§ **Goal of the exercise**
Using the entries that follow, write out the line containing "(.refuse ref r) s", the line containing "alone (R139). -/", and every line between them, exactly and nothing else.

[Collected data entries]

-- ==== Sys2Proof/Machine/HeadMessages.lean ====
section
/-! DEFINITION. The messages of the head terminal (spec/08, spec/05 section 5.5) and the frame that carries them: ACCEPT, REJECT,
PROGRESS, HEAD_CLEAR, HEAD_CLEAR_ACK, INCOMING, RESTART_ACK, FLOW, MALFORMED_HEAD_MESSAGE, TRUNK_FRAME. -/

namespace Sys2Proof.Machine

/-- A head message acts while messages are taken; in DOWN and RECOVERED none is (R131, R144). -/
def takeMessage (f : State → State) (s : State) : State := act (fun s => if s.link.messages then f s else s) s

/-! ## ACCEPT and REJECT (R146) -/

/-- The call that an ACCEPT or REJECT applies to: a RESERVED slot with direction OUT whose tag is known (Table 8.3). -/
def awaitingReply (s : State) (tag : Byte) : Option (SlotId × Call × Bool) :=
  match slotOfTag s tag.toNat with
  | some i =>
    match s.slots.at i with
    | .reserved c b => if c.direction = .out ∧ (s.sig.at i).tagKnown then some (i, c, b) else none
    | _ => none
  | none => none

/-- The call is connected: the reply timer stops, a repeat SEIZE goes, the slot becomes BUSY and the line ACTIVE_OUT. -/
def connectCall (i : SlotId) (c : Call) (b : Bool) (s : State) : State :=
  makeOwed i (enterLine c.line .activeOut (some (i, .out)) none .normal
    (setSlot i (.busy c b) (removeEntries i (stopReplyTimer i s))))

/-- An ACCEPT is taken. -/
def takeAccept (tag : Byte) (s : State) : State :=
  match awaitingReply s tag with
  | some (i, c, b) => connectCall i c b s
  | none => s

/-- ACCEPT (R146). -/
def execAccept (tag : Byte) (s : State) : Host.Outcome State Fault Refusal := .next (takeMessage (takeAccept tag) s)

/-- A REJECT is taken: a repeat SEIZE goes, the slot takes a local release and the line goes to PARKED. -/
def takeReject (tag : Byte) (r : Reason) (s : State) : State :=
  match awaitingReply s tag with
  | some (i, c, _) => enterBare c.line .parked r (freeSlot i (removeEntries i (stopReplyTimer i s)))
  | none => s

/-- REJECT (R146). -/
def execReject (tag : Byte) (r : Reason) (s : State) : Host.Outcome State Fault Refusal :=
  .next (takeMessage (takeReject tag r) s)

/-! ## PROGRESS (R147, R83) -/

/-- A PROGRESS(ANSWERED) is taken for a BUSY slot with direction OUT. -/
def takeProgress (tag : Byte) (s : State) : State :=
  match slotOfTag s tag.toNat with
  | some i =>
    match s.slots.at i with
    | .busy c b => if c.direction = .out then setSlot i (.busy { c with answered := true } b) s else s
    | _ => s
  | none => s

/-- PROGRESS (R147). -/
def execProgress (tag : Byte) (s : State) : Host.Outcome State Fault Refusal := .next (takeMessage (takeProgress tag) s)

/-! ## CLEAR and CLEAR_ACK (R148, R149, R153) -/

/-- The state a line takes at a head CLEAR: a called line goes to IDLE, any other to PARKED (Tables 4.6 to 4.10). -/
def clearedState (st : LineState) : LineState := if st.called then .idle else .parked

/-- A head CLEAR ends the call of a slot, with CLEAR_ACK owed. -/
def clearCall (i : SlotId) (c : Call) (r : Reason) (s : State) : State :=
  enterBare c.line (clearedState (s.lines.at c.line).state) r (releaseOwing i .clearAck s)

/-- A clear collision: the clear side becomes OWE_ACK, the reply timer stops, and CLEAR_ACK becomes owed against the part's CLEAR
where it stands (Table 8.7). -/
def collide (i : SlotId) (p : Port) (tag : Nat) (b : Bool) (s : State) : State :=
  let t := stopReplyTimer i (setSlot i (.clearing p tag .oweAck b) s)
  if (queuedEntry t i).isSome then convertEntry i .clearAck t
  else if flightSlot t = some i then setClearOwed i (some .clearAck) t
  else addSlotEntry false i .clearAck t

/-- A head CLEAR whose tag a slot holds, by the slot's state; none where the fourth row of Table 8.5 applies. -/
def clearBySlot (i : SlotId) (r : Reason) (s : State) : Option State :=
  match s.slots.at i with
  | .clearing _ _ .oweAck _ => some s
  | .clearing p t (.awaitAck _) b => if (s.sig.at i).tagKnown then some (collide i p t b s) else none
  | .reserved c _ => if (s.sig.at i).tagKnown then some (clearCall i c r s) else none
  | .busy c _ => if (s.sig.at i).tagKnown then some (clearCall i c r s) else none
  | .held c _ => if (s.sig.at i).tagKnown then some (clearCall i c r s) else none
  | _ => none

/-- A head CLEAR is taken (Table 8.5). -/
def takeHeadClear (tag : Byte) (r : Reason) (s : State) : State :=
  ((slotOfTag s tag.toNat).bind fun i => clearBySlot i r s).getD (addFreeEntry (.clearAck tag) s)

/-- HEAD_CLEAR (R148). -/
def execHeadClear (tag : Byte) (r : Reason) (s : State) : Host.Outcome State Fault Refusal :=
  .next (takeMessage (takeHeadClear tag r) s)

/-- A head CLEAR_ACK ends the clear exchange of a slot whose CLEAR has been sent; a repeat CLEAR goes (R149). -/
def takeHeadClearAck (tag : Byte) (s : State) : State :=
  match slotOfTag s tag.toNat with
  | some i =>
    match s.slots.at i with
    | .clearing _ _ (.awaitAck _) _ => if (s.sig.at i).clearSent then freeSlot i (removeEntries i s) else s
    | _ => s
  | none => s

/-- HEAD_CLEAR_ACK (R149). -/
def execHeadClearAck (tag : Byte) (s : State) : Host.Outcome State Fault Refusal :=
  .next (takeMessage (takeHeadClearAck tag) s)

/-! ## INCOMING (R94 to R96) -/

/-- The refusal of an INCOMING for a port's line, none where it is admitted: the checks of Table 5.6 after the lookup, in its order. A
line PARKED in CONFIG_PENDING or CONFIG is so refused with OUT_OF_SERVICE (Tables 5.6, 10.3), where R66 and R76 say BUSY (log 32). -/
def incomingRefusal (s : State) (p : Port) : Option Reason :=
  let st := (s.lines.at p).state
  if s.mode ≠ .normal then some .outOfService
  else if s.link = .resync then some .outOfService
  else if st.suspended ∨ s.bus = .claimed p then some .outOfService
  else if st ≠ .idle then some .busy
  else if isOrdinary s p ∧ (s.link.ordinary = false ∨ s.posture.callLimit ≤ activeCount s) then some .congested
  else if s.free = [] then some .congested
  else none

/-- A group in STANDBY enters WAKING as a called line of it leaves IDLE (R49). -/
def wakeForIncoming (p : Port) (s : State) : State :=
  if groupState s p = .standby then enterWaking (groupOf p) .incoming s else s

/-- The called line is handed to the Ring Scheduler at once where its group is sampled at the normal rate (R95, R107). -/
def handOnAtOnce (p : Port) (s : State) : State := if (groupState s p).awake then handOn p s else s

/-- An INCOMING admits its line: the head of the free slot list is reserved, the group wakes, the line enters OFFERED with
RING_LIMIT running, the OFFER is made and the line is handed on (R95). -/
def admitIncoming (p : Port) (i : SlotId) (ref : BitVec 16) (s : State) : State :=
  let t := enterLine p .offered (some (i, .inward)) (some (1000 * s.params.ringLimit)) .normal
    (wakeForIncoming p (reserve i p .inward s))
  handOnAtOnce p (addSlotEntry (isPriority s p) i (.offer ref) t)

/-- An INCOMING that passed the checks, with the head of the free slot list. -/
def offerCall (p : Port) (ref : BitVec 16) (s : State) : State :=
  match s.free with
  | i :: _ => admitIncoming p i ref s
  | [] => s

/-- An INCOMING is taken (R94, R96). -/
def takeIncoming (ref number : BitVec 16) (s : State) : State :=
  match lookup s number.toNat with
  | none => addFreeEntry (.refuse ref .unknownLine) s
  | some p =>
    match incomingRefusal s p with
    | some r => addFreeEntry (.refuse ref r) s
    | none => offerCall p ref s

/-- INCOMING (R94). -/
def execIncoming (ref number : BitVec 16) (s : State) : Host.Outcome State Fault Refusal :=
  .next (takeMessage (takeIncoming ref number) s)

/-! ## RESTART_ACK (R140) -/

/-- A RESTART_ACK settles every HELD slot in slot order and ends the RESTART exchange; it is taken in RESYNC alone (R139). -/
def takeRestartAck (tags : List Byte) (s : State) : State :=
  if s.link = .resync then enterService (removeQueuedRestart (inTurn allSlots (settleSlot tags) s)) else s

/-- RESTART_ACK (R140). -/
def execRestartAck (tags : List Byte) (s : State) : Host.Outcome State Fault Refusal :=
  .next (takeMessage (takeRestartAck tags) s)

/-! ## FLOW (R158, R159) -/

/-- The digits of an abandoned DIGITS return to the head of the line's buffer, unless the buffer has been emptied (R32, R33). -/
def returnDigits (m : Msg) (digits : List Digit) (s : State) : State :=
  match m with
  | .ofSlot _ p _ .digits =>
    let b := s.buffers.at p
    if 0 < b.lent then setBuffer p { b with digits := digits ++ b.digits, lent := 0 } s else s
  | _ => s

/-- The returned entry of a slot meets what the slot owes (R159). -/
def meetOwed (i : SlotId) (e : Entry) (s : State) : State :=
  match (s.sig.at i).owed with
  | some (.clear r) =>
    if e.slotMsg? = some .seize ∧ (s.sig.at i).tagKnown = false then freeSlot i (removeEntries i s)
    else convertEntry i (.clear r) (setClearOwed i none s)
  | some .clearAck => convertEntry i .clearAck (setClearOwed i none s)
  | none => s

/-- The entry in flight is abandoned and returns to the first place as a queued entry (R159). -/
def returnEntry (e : Entry) (f : InFlight) (s : State) : State :=
  let t := returnDigits e.msg f.digits { s with inFlight := none }
  match e.slot? with
  | some i => meetOwed i e t
  | none => t

/-- Sending stops at once (R158). -/
def stopNow (s : State) : State :=
  let t := { s with flow := .stopped }
  match s.txq.head?, s.inFlight with
  | some e, some f => returnEntry e f t
  | _, _ => t

/-- A FLOW is taken (Table 8.9). A STOP_NOW that finds the flow STOPPED changes nothing, also where an entry in flight at a STOP_AFTER
has not completed yet: that entry goes on (log 34). -/
def takeFlow (f : FlowCommand) (s : State) : State :=
  match f with
  | .stopAfter => { s with flow := .stopped }
  | .stopNow => if s.flow = .go then stopNow s else s
  | .go => { s with flow := .go }

/-- FLOW (R158). -/
def execFlow (f : FlowCommand) (s : State) : Host.Outcome State Fault Refusal := .next (takeMessage (takeFlow f) s)

/-! ## A message that breaks the layout, and the frame (R199, R122) -/

/-- MALFORMED_HEAD_MESSAGE (R199): discarded with no reply, no change of state and no report. As with every event, an IDLE transmitter
with something to send starts that (R192). -/
def execMalformedHeadMessage (_octets : List Byte) (s : State) : Host.Outcome State Fault Refusal := .next (whileRunning id s)

/-- A head message that a frame completes is taken as its own row is; one that breaks the layout is discarded (R144, R199; log 11). -/
def takeHead (i : Instr) (s : State) : State :=
  match i with
  | .accept tag => takeMessage (takeAccept tag) s
  | .reject tag r => takeMessage (takeReject tag r) s
  | .progress tag => takeMessage (takeProgress tag) s
  | .headClear tag r => takeMessage (takeHeadClear tag r) s
  | .headClearAck tag => takeMessage (takeHeadClearAck tag) s
  | .incoming ref number => takeMessage (takeIncoming ref number) s
  | .restartAck tags => takeMessage (takeRestartAck tags) s
  | .flow f => takeMessage (takeFlow f) s
  | _ => s

/-- The message that a frame completes, decoded. -/
def frameMessage (octets : List Byte) (s : State) : Option Instr :=
  (assemblerAfter (goodFrame s octets) (frameOf s octets) s).2.bind decodeHeadMessage

/-- One frame period: the frame is judged, and then the message that it completes is taken (R122). -/
def takeFrame (octets : List Byte) (s : State) : State :=
  let t := act (judgeFrame octets) s
  match frameMessage octets s with
  | some i => takeHead i t
  | none => t

/-- TRUNK_FRAME (R122). During a cold reset no frame is judged (R183). -/
def execTrunkFrame (octets : List Byte) (s : State) : Host.Outcome State Fault Refusal :=
  .next (whileRunning (takeFrame octets) s)

end Sys2Proof.Machine
end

§ **Solution**
    | some r => addFreeEntry (.refuse ref r) s
    | none => offerCall p ref s

/-- INCOMING (R94). -/
def execIncoming (ref number : BitVec 16) (s : State) : Host.Outcome State Fault Refusal :=
  .next (takeMessage (takeIncoming ref number) s)

/-! ## RESTART_ACK (R140) -/

/-- A RESTART_ACK settles every HELD slot in slot order and ends the RESTART exchange; it is taken in RESYNC alone (R139). -/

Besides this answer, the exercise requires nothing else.